I DROVE THE SHORT two blocks from Mrs. Cline’s house to the hospital. It was a five-story brick building which stood in a quiet middle-class neighborhood. The quiet seemed oddly ominous to me. I couldn’t help wondering if Larry Gaines had suborned other hospital employees after Ella Barker turned him down. There was something chilling about the idea of criminals infiltrating a hospital.
Perhaps the police had the same idea. There was a police car in the hospital parking lot. On my way to the morgue in the basement, I ran into Wills and Granada, almost literally.
They were coming up the fire stairs with their heads thrust forward in identical attitudes. Granada had always imitated Wills’s movements and gestures. Wills stopped below me, with an impatient look, as if I was deliberately blocking his way. “What brings you here?”

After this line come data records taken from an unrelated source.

/-- The state with a p register of a core written. -/
def State.putP (s : State) (c : CoreId) (r : Nat) (v : PBit) : State := s.onDev fun d => d.onCore c fun k => k.setP r v

/-- An instruction that writes sd from the core's state before it. -/
def intoS (s : State) (c : CoreId) (opc : Nat) (w : Ins) (f : Core → PVal) : Host.Outcome State Fault Refusal :=
  memNext s fun s => s.runIns c opc w fun s => .done (s.putS c w.d.toNat (f (s.dev.core c)))

/-- An instruction that writes pd from the core's state before it. -/
def intoP (s : State) (c : CoreId) (opc : Nat) (w : Ins) (f : Core → PBit) : Host.Outcome State Fault Refusal :=
  memNext s fun s => s.runIns c opc w fun s => .done (s.putP c w.d.toNat (f (s.dev.core c)))

/-- sd := f sa sb, poisoned where an operand is (R226). -/
def alu2 (s : State) (c : CoreId) (opc : Nat) (w : Ins) (f : W64 → W64 → W64) : Host.Outcome State Fault Refusal :=
  intoS s c opc w fun k =>
    pval (f (k.getS w.a.toNat).val (k.getS w.b.toNat).val) [k.getS w.a.toNat, k.getS w.b.toNat]

/-- sd := f sa, poisoned where sa is. -/
def alu1 (s : State) (c : CoreId) (opc : Nat) (w : Ins) (f : W64 → W64) : Host.Outcome State Fault Refusal :=
  intoS s c opc w fun k => pval (f (k.getS w.a.toNat).val) [k.getS w.a.toNat]

/-- ADD. -/
def execAdd (c : CoreId) (w : Ins) (s : State) : Host.Outcome State Fault Refusal :=
  alu2 s c 0x01 w fun a b => a + b
/-- SUB. -/
def execSub (c : CoreId) (w : Ins) (s : State) : Host.Outcome State Fault Refusal :=
  alu2 s c 0x02 w fun a b => a - b
/-- MUL. -/
def execMul (c : CoreId) (w : Ins) (s : State) : Host.Outcome State Fault Refusal :=
  alu2 s c 0x03 w fun a b => a * b
/-- MULH. -/
def execMulh (c : CoreId) (w : Ins) (s : State) : Host.Outcome State Fault Refusal :=
  alu2 s c 0x04 w fun a b => BitVec.ofInt 64 (a.toInt * b.toInt / 2 ^ 64)
/-- MULHU. -/
def execMulhu (c : CoreId) (w : Ins) (s : State) : Host.Outcome State Fault Refusal :=
  alu2 s c 0x05 w fun a b => BitVec.ofNat 64 (a.toNat * b.toNat / 2 ^ 64)
/-- DIV. -/
def execDiv (c : CoreId) (w : Ins) (s : State) : Host.Outcome State Fault Refusal :=
  alu2 s c 0x06 w fun a b => if b = 0 then BitVec.allOnes 64 else a.sdiv b
/-- DIVU. -/
def execDivu (c : CoreId) (w : Ins) (s : State) : Host.Outcome State Fault Refusal :=
  alu2 s c 0x07 w fun a b => if b = 0 then BitVec.allOnes 64 else a / b
/-- REM. -/
def execRem (c : CoreId) (w : Ins) (s : State) : Host.Outcome State Fault Refusal :=
  alu2 s c 0x08 w fun a b => if b = 0 then a else a.srem b
/-- REMU. -/
def execRemu (c : CoreId) (w : Ins) (s : State) : Host.Outcome State Fault Refusal :=
  alu2 s c 0x09 w fun a b => if b = 0 then a else a % b
/-- AND. -/
def execAnd (c : CoreId) (w : Ins) (s : State) : Host.Outcome State Fault Refusal :=
  alu2 s c 0x0A w fun a b => a &&& b
/-- OR. -/
def execOr (c : CoreId) (w : Ins) (s : State) : Host.Outcome State Fault Refusal :=
  alu2 s c 0x0B w fun a b => a ||| b
/-- XOR. -/
def execXor (c : CoreId) (w : Ins) (s : State) : Host.Outcome State Fault Refusal :=
  alu2 s c 0x0C w fun a b => a ^^^ b
/-- SHL. -/
def execShl (c : CoreId) (w : Ins) (s : State) : Host.Outcome State Fault Refusal :=
  alu2 s c 0x0D w fun a b => a <<< (b.toNat % 64)
/-- SHR. -/
def execShr (c : CoreId) (w : Ins) (s : State) : Host.Outcome State Fault Refusal :=
  alu2 s c 0x0E w fun a b => a >>> (b.toNat % 64)
/-- SRA. -/
def execSra (c : CoreId) (w : Ins) (s : State) : Host.Outcome State Fault Refusal :=
  alu2 s c 0x0F w fun a b => a.sshiftRight (b.toNat % 64)
/-- MIN. -/
def execMin (c : CoreId) (w : Ins) (s : State) : Host.Outcome State Fault Refusal :=
  alu2 s c 0x10 w fun a b => if a.slt b then a else b
/-- MAX. -/
def execMax (c : CoreId) (w : Ins) (s : State) : Host.Outcome State Fault Refusal :=
  alu2 s c 0x11 w fun a b => if a.slt b then b else a
/-- MINU. -/
def execMinu (c : CoreId) (w : Ins) (s : State) : Host.Outcome State Fault Refusal :=
  alu2 s c 0x12 w fun a b => if a.ult b then a else b
/-- MAXU. -/
def execMaxu (c : CoreId) (w : Ins) (s : State) : Host.Outcome State Fault Refusal :=
  alu2 s c 0x13 w fun a b => if a.ult b then b else a
/-- SEL: poisoned where the predicate or the selected source is. -/
def execSel (c : CoreId) (w : Ins) (s : State) : Host.Outcome State Fault Refusal :=
  intoS s c 0x14 w fun k =>
    let p := k.getP w.c.toNat
    let v := if p.val then k.getS w.a.toNat else k.getS w.b.toNat
    ⟨v.val, v.poison || p.poison⟩
/-- MADD. -/
def execMadd (c : CoreId) (w : Ins) (s : State) : Host.Outcome State Fault Refusal :=
  intoS s c 0x17 w fun k =>
    pval ((k.getS w.a.toNat).val * (k.getS w.b.toNat).val + (k.getS w.c.toNat).val)
      [k.getS w.a.toNat, k.getS w.b.toNat, k.getS w.c.toNat]
/-- ADDI. -/
def execAddi (c : CoreId) (w : Ins) (s : State) : Host.Outcome State Fault Refusal :=
  alu1 s c 0x21 w fun a => a + immVal w
/-- ANDI. -/
def execAndi (c : CoreId) (w : Ins) (s : State) : Host.Outcome State Fault Refusal :=
  alu1 s c 0x2A w fun a => a &&& immVal w
/-- ORI. -/
def execOri (c : CoreId) (w : Ins) (s : State) : Host.Outcome State Fault Refusal :=
  alu1 s c 0x2B w fun a => a ||| immVal w
/-- XORI. -/
def execXori (c : CoreId) (w : Ins) (s : State) : Host.Outcome State Fault Refusal :=
  alu1 s c 0x2C w fun a => a ^^^ immVal w
/-- SHLI. -/
def execShli (c : CoreId) (w : Ins) (s : State) : Host.Outcome State Fault Refusal :=
  alu1 s c 0x2D w fun a => a <<< w.imm.toNat
/-- SHRI. -/
def execShri (c : CoreId) (w : Ins) (s : State) : Host.Outcome State Fault Refusal :=
  alu1 s c 0x2E w fun a => a >>> w.imm.toNat
/-- SRAI. -/
def execSrai (c : CoreId) (w : Ins) (s : State) : Host.Outcome State Fault Refusal :=
  alu1 s c 0x2F w fun a => a.sshiftRight w.imm.toNat
/-- CLZ. -/
def execClz (c : CoreId) (w : Ins) (s : State) : Host.Outcome State Fault Refusal :=
  alu1 s c 0x15 w fun a => BitVec.ofNat 64 (64 - bitLen a.toNat)
/-- POPC. -/
def execPopc (c : CoreId) (w : Ins) (s : State) : Host.Outcome State Fault Refusal :=
  alu1 s c 0x16 w fun a => BitVec.ofNat 64 (popCount 64 a.toNat)
/-- LI. -/
def execLi (c : CoreId) (w : Ins) (s : State) : Host.Outcome State Fault Refusal := intoS s c 0x30 w fun _ => ⟨liVal w, false⟩
/-- LIH: bits [31:0] and the poison of sd are kept. -/
def execLih (c : CoreId) (w : Ins) (s : State) : Host.Outcome State Fault Refusal :=
  intoS s c 0x31 w fun k =>
    ⟨BitVec.ofNat 64 (setBits (k.getS w.d.toNat).val.toNat 63 32 w.imm.toNat), (k.getS w.d.toNat).poison⟩
/-- ADDPC. -/
def execAddpc (c : CoreId) (w : Ins) (s : State) : Host.Outcome State Fault Refusal :=
  intoS s c 0x32 w fun k => ⟨k.pc + immVal w * 8, false⟩
/-- CMP. -/
def execCmp (c : CoreId) (w : Ins) (s : State) : Host.Outcome State Fault Refusal :=
  intoP s c 0x38 w fun k =>
    ⟨condHolds w.c.toNat (k.getS w.a.toNat).val (k.getS w.b.toNat).val, (k.getS w.a.toNat).poison || (k.getS w.b.toNat).poison⟩
/-- CMPI. -/
def execCmpi (c : CoreId) (w : Ins) (s : State) : Host.Outcome State Fault Refusal :=
  intoP s c 0x39 w fun k => ⟨condHolds w.b.toNat (k.getS w.a.toNat).val (immVal w), (k.getS w.a.toNat).poison⟩
/-- PLOG. -/
def execPlog (c : CoreId) (w : Ins) (s : State) : Host.Outcome State Fault Refusal :=
  intoP s c 0x3A w fun k =>
    ⟨plogOp w.c.toNat (k.getP w.a.toNat).val (k.getP w.b.toNat).val, (k.getP w.a.toNat).poison || (k.getP w.b.toNat).poison⟩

“The Broadman killing. Do you have a minute?”
“No. But what can I do for you?”
Granada came up past me without a word. His bitten hand was hidden in his pocket. He stood at the head of the iron stairs, lips and chin thrust out, like a Janizary waiting for orders.
“I’m very much interested in the results of the autopsy on Broadman. Are they in?”

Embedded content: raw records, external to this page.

-- ==== Sys2Proof/Machine/Link.lean ====
section
/-!
DEFINITION. Peer ports on the way out (chapter 13): seats and wiring (R460 to R462), flits (R464 to R468), packets between
seats (R469, R470), re-sending and credits (R474 to R479), the ledger (R472), routes and the leader (R490, R499 to R501), and
messages of stewards (R492).
-/
namespace Sys2Proof.Machine

/-- Microseconds of the table clock. -/
def micros (n : Nat) : Nat := 10000 * n
/-- Milliseconds of the table clock. -/
def millis (n : Nat) : Nat := 10000000 * n

/-! ## Seats (R460 to R462) -/

/-- The module belongs to a table: its SEAT strap names a seat (R460). -/
def Device.seated (d : Device) : Bool := decide (d.seat < 9)
/-- The seat that a port leads to (R462). -/
def Device.portSeat (d : Device) (p : Nat) : Nat := (d.seat + p / 2 + 1) % 9
/-- The first of the two ports that lead to a seat (R462). -/
def Device.firstPort (d : Device) (t : Nat) : Nat := 2 * ((t + 9 - d.seat) % 9) - 2
/-- PORT_STAT.STATE (R480). -/
def Device.portState (d : Device) (p : Nat) : Nat := d.rf (Reg.portStat p) 2 0
/-- PORT_STAT.STATE set. -/
def Device.setPortState (d : Device) (p v : Nat) : Device := d.setRf (Reg.portStat p) 2 0 v
/-- The port is up. -/
def Device.portUp (d : Device) (p : Nat) : Bool := decide (d.portState p = 4)
/-- A record of the peer unit about a port (R506). -/
def Device.peerEmit (d : Device) (p code : Nat) (cls : EvClass) (poison : Bool) (det : List (Nat × Nat × Nat)) : Device :=
  d.emit (srcHub 0x31 p) code cls poison (detail det)

/-! ## Flits (R464 to R468) -/

/-- CRC-32 of IEEE 802.3 (R466). -/
def crc32 (bs : List Byte) : Nat :=
  (bs.foldl (fun c b => (List.range 8).foldl (fun c _ => if c % 2 = 1 then (c / 2) ^^^ 0xEDB8_8320 else c / 2) (c ^^^ b.toNat))
    0xFFFF_FFFF) ^^^ 0xFFFF_FFFF

/-- The 256 bytes of a flit: header, payload, CRC (R466). -/
def flitBytes (hdr : Nat) (payload : List Byte) : List Byte :=
  let body := leBytes 8 hdr ++ slice payload 0 244
  body ++ leBytes 4 (crc32 body)

/-- Data flits of a packet of n bytes (R470). -/
def flitCount (n : Nat) : Nat := (n + 243) / 244

/-- A list of counts with n added to element i. -/
def bump (l : List Nat) (i n : Nat) : List Nat := setAt l i (l.getD i 0 + n)

/-- The receive chute of a port (R54). -/
def rxChute (p : Nat) : ChuteId := ⟨.peer p, 0⟩
/-- The transmit chute of a port (R54). -/
def txChute (p : Nat) : ChuteId := ⟨.peer p, 1⟩

/-- A data flit, by its TYPE (R466). -/
def dataHdr (hdr : Nat) : Bool := decide (hdr % 4 = 0)

/-- PEER_HOLD_IN holds off data flits, the watermark of the transmit chute every flit (R66, R67). -/
def Device.flitHeld (d : Device) (p hdr : Nat) : Bool := d.holdOut (txChute p) || (dataHdr hdr && (d.port p).hold)

/-- One flit enters the transmit chute, and the PHY takes it from there as soon as it is whole (DESIGN CHOICE, log 74): ACK names the
last data flit received in order, and up to 31 credits of one VC are returned (R466). -/
def Device.flitOut (d : Device) (p hdr : Nat) (payload : List Byte) : Device :=
  let x := d.port p
  let v := ((List.range 8).find? fun v => decide (0 < x.returns.getD v 0)).getD 0
  let n := Nat.min 31 (x.returns.getD v 0)
  let h := hdr + ((x.expect + 4095) % 4096) <<< 20 + v <<< 32 + n <<< 35
  let d1 := if dataHdr hdr then d.addRf (Reg.dbgCnt 2) 47 0 1 else d
  (d1.setPort p { x with returns := setAt x.returns v (x.returns.getD v 0 - n), granted := bump x.granted v n }).send
    (.flit p (flitBytes h payload))

/-- A flit is sent, or waits while it is held off; a data flit waits behind those that wait. -/
def Device.sendFlit (d : Device) (p hdr : Nat) (payload : List Byte) : Device :=
  if d.flitHeld p hdr || (dataHdr hdr && (d.port p).unsent.any fun f => dataHdr f.1) then
    d.onPort p fun x => { x with unsent := x.unsent ++ [(hdr, payload)] }
  else d.flitOut p hdr payload

/-- The flits that wait leave as far as nothing holds them off. -/
def Device.sendUnsent (d : Device) (p : Nat) : Device :=
  (d.port p).unsent.foldl (fun d f => d.sendFlit p f.1 f.2) (d.onPort p fun x => { x with unsent := [] })

/-- A control flit: CTYPE in byte 8, then the bytes given (R468). -/
def Device.sendControl (d : Device) (p ctype : Nat) (body : List Byte) : Device :=
  d.sendFlit p 1 (BitVec.ofNat 8 ctype :: body)

/-- An idle flit (R466). -/
def Device.sendIdle (d : Device) (p : Nat) : Device := d.sendFlit p 2 []

/-- Flits of the re-send buffer leave again (R476). -/
def Device.sendAgain (d : Device) (p : Nat) (fs : List TxFlit) : Device :=
  fs.foldl (fun d f => d.sendFlit p f.hdr f.payload) d

/-- Flit i of a packet (R466, R470, R474). -/
def packetFlit (pk : PeerPacket) (seq i : Nat) : TxFlit :=
  let n := flitCount pk.bytes.length
  let body := (pk.bytes.drop (244 * i)).take 244
  let s := (seq + i) % 4096
  { seq := s
    hdr := pk.vc <<< 2 + ofBool (decide (i = 0)) <<< 5 + ofBool (decide (i + 1 = n)) <<< 6 + s <<< 8 + body.length <<< 40
    payload := body
    entry := if i + 1 = n then pk.entry else none }

/-- The data flits of a packet leave: numbers, credits and re-send buffer (R474, R478). -/
def Device.sendPacketFlits (d : Device) (p : Nat) (pk : PeerPacket) : Device :=
  let x := d.port p
  let n := flitCount pk.bytes.length
  let fs := (List.range n).map (packetFlit pk x.sent)
  let x' : Port :=
    { x with
      sent := (x.sent + n) % 4096
      credits := setAt x.credits pk.vc (x.credits.getD pk.vc 0 - n)
      resend := x.resend ++ fs
      progress := if x.resend.isEmpty then d.clock else x.progress }
  (d.setPort p x').sendAgain p fs

/-- A packet may start on a port: the port is up (survival hop 0 already while it is identifying), no hold, credits for every
flit, and room in the re-send buffer (R67, R474, R478, R480). -/
def Device.mayStartPacket (d : Device) (p : Nat) (pk : PeerPacket) : Bool :=
  let x := d.port p
  let n := flitCount pk.bytes.length
  !(d.flitHeld p 0) && !(x.unsent.any fun f => dataHdr f.1) && decide (n ≤ x.credits.getD pk.vc 0) && decide (x.resend.length + n ≤ 512) &&
    (d.portUp p || (decide (pk.vc = 6) && (decide (d.portState p = 2) || decide (d.portState p = 3))))

/-- The oldest packet that may start, no packet of its VC before it, and the rest. -/
def pickPacket (ok : PeerPacket → Bool) (seen : List Nat) (q : List PeerPacket) : Option (PeerPacket × List PeerPacket) :=
  match q with
  | [] => none
  | a :: r =>
    if !(seen.contains a.vc) && ok a then some (a, r)
    else match pickPacket ok (a.vc :: seen) r with
      | none => none
      | some (b, r') => some (b, a :: r')

/-- Packets leave while they may; fuel bounds them by the queue's length. -/
def Device.pumpFuel : Nat → Device → Nat → Device
  | 0, d, _ => d
  | n + 1, d, p =>
    match pickPacket (d.mayStartPacket p) [] (d.port p).queue with
    | none => d
    | some (pk, rest) => Device.pumpFuel n ((d.onPort p fun x => { x with queue := rest }).sendPacketFlits p pk) p

/-- The port sends what it may. -/
def Device.pump (d : Device) (p : Nat) : Device := Device.pumpFuel (d.port p).queue.length d p

/-- The port sends what it may, or an idle flit that carries ACK and credits. -/
def Device.respond (d : Device) (p : Nat) : Device :=
  let d1 := d.pump p
  if d1.out.length = d.out.length then d.sendIdle p else d1

/-- A packet is put on a port's queue. -/
def Device.queuePacket (d : Device) (p vc : Nat) (bytes : List Byte) (entry : Option Nat) : Device :=
  (d.onPort p fun x => { x with queue := x.queue ++ [⟨vc, bytes, entry, d.clock⟩] }).pump p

“Yeah, I just got a report from Dr. Simeon. Why are you so interested?”
“You know why I’m interested in Broadman. He seemed in fair shape at first. I can’t understand why he died.”
“He died of his injuries,” Wills said shortly. “What specific injuries did he have?”
I was watching Granada. If he heard what I said, or cared, he gave no sign. He put a cigarette in his mouth, lit it with a match held in his left hand, and flicked the match down the stairwell.
“Broadman had head injuries,” Wills was saying. “You get a delayed reaction with them sometimes.”
“I see. Is it all right with you if I talk to the pathologist?”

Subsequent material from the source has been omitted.